12/29/2025 🚀: Support for double buffer, enabling concurrent computation and data transfer. Automatically takes effect in developer mode.
12/28/2025 🚀: Support for automatic buffer reuse, enabling improved memory efficiency. Automatically takes effect in developer mode.
12/28/2025 🚀: Support for T.Parallel with automatic vectorization, enabling scalar operations to be automatically converted to vector computations. Check out Pull Request#171 for details!
12/27/2025 🚀: We are excited to announce support for developer mode, enabling programming consistency across different hardware architectures.

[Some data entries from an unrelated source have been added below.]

/-- Launches appended for ranks that moved here in the step (R268, R275, R304, R430): the sheets expanded over those ranks alone, in groups
of their own; the step's record says that something was replayed (R183). A collective outside every loop that the device runs already engages them
as it runs again. -/
def State.appendReplays (s : State) (gained : List Nat) : State :=
  match s.leadCtx with
  | none => s
  | some c =>
    match c.shape with
    | none => s
    | some h =>
      ((gained.map h.pOf).eraseDups).foldl (fun s p =>
        match s.sched.sheets.find? (fun x => decide (x.1 = p)) with
        | none => s
        | some sh =>
          let cs := sh.2.map cueOf
          let had := s.sched.launches.any (fun x => decide (x.ctx = c.num ∧ x.sheet = p))
          let g (q : Nat) : Nat := Nat.max 1 (mget 1 s.sched.groups (p * h.sq + q))
          let seq := expandSheet cs ⟨p * h.sq, 0, none, []⟩ (h.groups gained p g) ((h.instances gained p).map instItem)
          let ls := mkLaunches c.num p s.sched.nextLaunch cs false seq
          let ls := ls.filter (fun x => !(had && decide (x.kind = 4 ∧ x.serves = 0)))
          s.modSched (fun q => { q with
            launches := q.launches.map (fun (x : Launch) =>
              if x.ctx = c.num ∧ x.sheet = p ∧ x.kind = 4 ∧ x.serves = 0 ∧ x.state = 2 then { x with state := 0 } else x) ++ ls
            nextLaunch := q.nextLaunch + seq.length
            replayed := q.replayed || !ls.isEmpty })) s

/-- Collectives that delivered a total to a lost device only run again: those whose destination is not protected as mirrored (R411, R430). -/
def State.rerunColls (s : State) (r : Roster) (moved : List Nat) : State :=
  match s.leadCtx.bind (fun c => c.score) with
  | none => s
  | some sc =>
    let again (x : Launch) : Bool := decide (x.kind = 4 ∧ x.state = 2) && (match sc.colls[x.kernel]? with
      | none => false
      | some ws => decide (bitsOf (ws.getD 0 0) 3 0 = 0) && moved.any (fun v =>
          (s.roleRanks r (bitsOf (ws.getD 0 0) 9 4) (if x.serves = 0 then v else x.vrank)).contains v
            && !s.teed r v (tenOf (ws.getD 2 0)) ((ws.getD 0 0).getLsbD 12)))
    s.modSched (fun q => { q with launches := q.launches.map (fun (x : Launch) => if again x then { x with state := 0 } else x) })

/-- Copies of ranks this device neither hosts nor protects go, once no device has anything left to refill (R434, R436). -/
def State.dropCopies (s : State) (r : Roster) : State :=
  if r.devs.any (fun e => e.refill) then s
  else
    match s.leadCtx with
    | none => s
    | some c =>
      let held := (s.mirrorsHeld r ++ s.replicasHeld r).map (fun (x : Nat × Nat × Nat) => x.1)
      let keep (v : Nat) : Bool := decide (v = 65536 ∨ r.hostOf v = s.link.me) || held.contains v
        || s.pbk.handovers.any (fun h => decide (h.vr = v ∧ h.tgt = s.link.me)) || s.pbk.reqs.any (fun q => decide (q.vr = v))
      s.modCtx c.num (fun y => { y with tensors := y.tensors.filter (fun t => keep t.vr || (match c.decl t.id with
        | some d => d.gathered.isSome || d.act
        | none => false)) })

/-- What this device must fetch as partner of others after a change of the Roster (R402, R403, R433): a refill item for each copy it did not
hold before, requested from the rank's host; and its own group's parity built anew where the group changed. -/
def State.refillFor (s : State) (old next : Roster) : State :=
  let fresh (k : Nat) (a b : List (Nat × Nat × Nat)) : List Refill :=
    (a.filter (fun x => !b.any (fun y => decide (y = x)))).map (fun x => ⟨k, x.1, x.2.1, x.2.2⟩)
  let items := fresh 1 (s.mirrorsHeld next) (s.mirrorsHeld old) ++ fresh 2 (s.replicasHeld next) (s.replicasHeld old)
  let regroup := decide ((s.groupIn next).map (fun (g : DevEntry × List Nat) => g.2) ≠ (s.groupIn old).map (fun (g : DevEntry × List Nat) => g.2))
  let s := items.foldl (fun s i => (s.placeRank i.vr [i.tensor]).askRank i.vr i.src [i.tensor]) s
  s.modPbk (fun p =>
    { p with
      refill := p.refill ++ items ++ (if regroup then [⟨3, 0, 0, noDev⟩] else [])
      parWork := if regroup then [] else p.parWork
      parSent := if regroup then [] else p.parSent
      parSince := if regroup then next.version else p.parSince })
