-- ==== Sys2Proof/Machine/Repair.lean ====
section
/-! DEFINITION. Repairing the stacks: soft remaps, retired pages and channels, running short of memory (R220-R223, R235-R242). -/

namespace Sys2Proof.Machine

/-- The stack address of a place: the inverse of R217's map. -/
def placeAddr (x : Bool) (pc q : Nat) : Nat :=
  if Config.stackCount = 12 then
    let stk := pc / 64
    let b := stk % 4 + 4 * (pc % 64 / 2) + 128 * (pc % 2)
    let b := if x then Nat.xor b (Nat.xor (Nat.xor (q % 256) (q / 256 % 256)) (q / 65536 % 128)) else b
    let a := if x then (stk / 4 + 3 - q % 3) % 3 else stk / 4
    256 * (3 * (b + 256 * q) + a)
  else
    let b := pc / 64 + 8 * (pc % 64 / 2) + 256 * (pc % 2)
    let b := if x then Nat.xor b (Nat.xor (Nat.xor (q % 512) (q / 512 % 512)) (q / 262144 % 32)) else b
    256 * (b + 512 * q)

/-- The place whose granule lies at row `q` of a live pseudo-channel: the inverse of R220's relocation. -/
def State.unplace (s : State) (pc q : Nat) : Nat × Nat :=
  let l := s.livePc
  let qTop := 6291456 / pcCount * l
  if q < qTop ∨ l = pcCount then (pc, q)
  else
    let n := (q - qTop) * l + s.fld .hbmRemap pc 10 1
    ((((List.range pcCount).filter (fun i => decide (s.fld .hbmRemap i 0 0 = 1 ∧ s.fld .hbmRemap i 10 1 = n / qTop))).headD 0), n % qTop)

/-- The four granules of a DRAM row, as places (R219). -/
def State.rowPlaces (s : State) (pc row : Nat) : List (Nat × Nat) := (List.range 4).map (fun j => s.unplace pc (4 * row + j))

/-- The pages of the stack region that have a granule in a row (R236, R239). -/
def State.rowPages (s : State) (pc row : Nat) : List Nat :=
  ((s.rowPlaces pc row).map (fun p => placeAddr (decide (s.fld .hbmInterleave 0 0 0 = 1)) p.1 p.2 / pageBytes)).eraseDups

/-- A repair recorded (R240): the log holds 16,384 records. -/
def State.logRepair (s : State) (r : Repair) : State :=
  if s.mem.log.length < 16384 then { s with mem := { s.mem with log := s.mem.log ++ [r] } } else s

/-- A row was soft-remapped before, or its page retired: its repair failed (R237). -/
def State.remapped (s : State) (pc row : Nat) : Bool := s.mem.remaps.any (fun r => decide (r.pc = pc ∧ r.row = row))

/-- Soft remap entries in use on a stack (R236, R252). -/
def State.softUsed (s : State) (stk : Nat) : Nat := (s.mem.remaps.filter (fun r => decide (r.stack = stk))).length

/-- Step 1 or 2 of the ladder is available to a row (R236, R237): never to one whose pages are all retired, which counts toward step 4. -/
def State.softOk (s : State) (pc row : Nat) : Bool :=
  !s.remapped pc row && decide (s.softUsed (pc / 64) < 4096) && !(s.rowPages pc row).all (fun g => s.mem.retiredPages.contains g)

/-- Granules copied to a spare row of their pseudo-channel (R238): their errors met on the way; the traffic is the system's (R224, R257). -/
def settleBlocks (places : List (Nat × Nat)) (s : State) : State :=
  places.foldl (fun (s : State) p =>
    let s := (List.range 4).foldl (fun (s : State) j => (s.placeBlock p.1 p.2 j).2) s
    let stk := (s.relocate p.1 p.2).1 / 64
    (((s.charge 16 false 256).bump .hbmRdBytes stk 256).charge 16 true 256).bump .hbmWrBytes stk 256) s

/-- A row leaves the list of failing rows, its history cleared. -/
def State.rowDone (s : State) (pc row : Nat) : State :=
  { s with
    mem := { s.mem with
      failing := s.mem.failing.filter (fun x => decide (x ≠ (pc, row)))
      rows := mset [] s.mem.rows (2 ^ 21 * pc + row) [] } }

/-- SOFT_REMAP_INSTALL (R236-R238, R240): the row's granules, corrected or else poisoned, go to a spare row; where the row's bank has had no
hard repair, one is pending for the next reset. -/
def execSoftRemapInstall (stack pc row : Nat) (s : State) : Host.Outcome State Fault Refusal :=
  if s.mem.failing.contains (pc, row) && s.softOk pc row && decide (stack = pc / 64) then
    let s := settleBlocks (s.rowPlaces pc row) s
    let hard := !s.mem.hard.any (fun r => decide (r.pc = pc ∧ Config.bankOf pc r.row = Config.bankOf pc row))
      && !s.mem.log.any (fun r => decide (r.kind = 1 ∧ r.pc = pc ∧ Config.bankOf pc r.row = Config.bankOf pc row))
    let s := if hard then
        ({ s with mem := { s.mem with hard := s.mem.hard ++ [(⟨1, stack, pc, row⟩ : Repair)] } }).logRepair ⟨1, stack, pc, row⟩
      else s
    let s := ({ s with mem := { s.mem with remaps := s.mem.remaps ++ [(⟨2, stack, pc, row⟩ : Repair)] } }).logRepair ⟨2, stack, pc, row⟩
    .next (s.rowDone pc row)
  else .next s

/-- The allocation limit and the pages that may be assigned (R221, R253). -/
def State.allocLimit (s : State) : Nat := pcCount * pcBytes - s.fld .hbmCapacity 0 20 16 * 3 * 2 ^ 30
def State.allocPages (s : State) : Nat := Nat.min s.allocLimit s.ceiling / pageBytes - s.mem.retiredPages.length

/-- A page that may hold data: below the allocation limit and in service, not retired and not about to be, and no place that a page waiting for a
Curtain is to move to (R221, R239). -/
def State.usablePage (s : State) (g : Nat) : Bool :=
  decide ((g + 1) * pageBytes ≤ Nat.min s.allocLimit s.ceiling) && !s.mem.retiredPages.contains g
    && !s.mem.pendPages.any (fun p => decide (p.1 = g ∨ p.2 = g))

/-- A page nobody owns that may be assigned (R239). -/
def State.freePage (s : State) (g : Nat) : Bool := decide (mget 0 s.mem.pages g = 0) && s.usablePage g

/-- A range's parts where a page has moved. -/
def moveRange (page target : Nat) (r : Range) : List Range :=
  let lo := page * pageBytes
  let hi := lo + pageBytes
  if r.pa + r.len ≤ lo ∨ hi ≤ r.pa then [r]
  else
    let a := Nat.max r.pa lo
    let b := Nat.min (r.pa + r.len) hi
    (if r.pa < a then [⟨r.off, a - r.pa, r.pa⟩] else []) ++ [⟨r.off + (a - r.pa), b - a, target * pageBytes + (a - lo)⟩]
      ++ (if b < r.pa + r.len then [⟨r.off + (b - r.pa), r.pa + r.len - b, b⟩] else [])

/-- A page's data moved, through the home slices, to a free page (R206, R239): ordered sequences move with their positions, the tensor tables
and the stack places of swapped-out scratch contents follow; the system regulator is charged (R224). -/
def State.movePage (s : State) (page target : Nat) : State :=
  let own := mget 0 s.mem.pages page
  let s := { s with mem := { s.mem with pages := mset 0 s.mem.pages target own } }
  let s := s.moveRun (page * pageBytes) (target * pageBytes) pageBytes
  let mv (a : Nat) : Nat := if a / pageBytes = page then target * pageBytes + a % pageBytes else a
  { s with
    mem := { s.mem with
      lines := s.mem.lines.filter (fun l => decide (l.line * 256 / pageBytes ≠ page))
      pages := mset 0 s.mem.pages page 0 }
    sched := { s.sched with ctxs := s.sched.ctxs.map (fun (c : Ctx) =>
      { c with
        tensors := c.tensors.map (fun (t : TensorPlace) =>
          { t with ranges := t.ranges.flatMap (moveRange page target), shadow := t.shadow.flatMap (moveRange page target) })
        saved := c.saved.map (fun x => (x.1, mv x.2.1, x.2.2)) }) } }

Check out Pull Request#173 for details!
12/16/2025 🚀: Support for developer mode memory op (T.alloc_shared, T.alloc_fragment), check out Pull Request#129 for details!
12/09/2025 🚀: Support for additional vector ops (VFlip, VLn, VNot, VAbs, VAnd, VOr, VCmp, VPad, VPow, VRec, VRelu, VRSqrt, VSel, VShl, VShr, VXor, VTranspose, VInterleave, VGather)!
12/09/2025 🚀: Support compilation based on MLIR APIs and fully replace the previous string-based implementation, providing a robust and extensible compilation process!
11/21/2025 🚀: Support integrated compilation of open source AscendNPU-IR together with TileLang, easing the compilation experience!
09/29/2025 🚀: Officially establish the NPU Intermediate Representation (AscendNPU IR) infrastructure for Ascend within the TileLang ecosystem, deeply integrating into the open-source AI compiler ecosystem based on MLIR. At the same time, deliver peak performance—fusion operators such as FlashAttention (FA) written in TileLang achieve performance on Ascend hardware that matches hand-written AscendC equivalents at a 1.0x level, balancing both development efficiency and ultimate performance!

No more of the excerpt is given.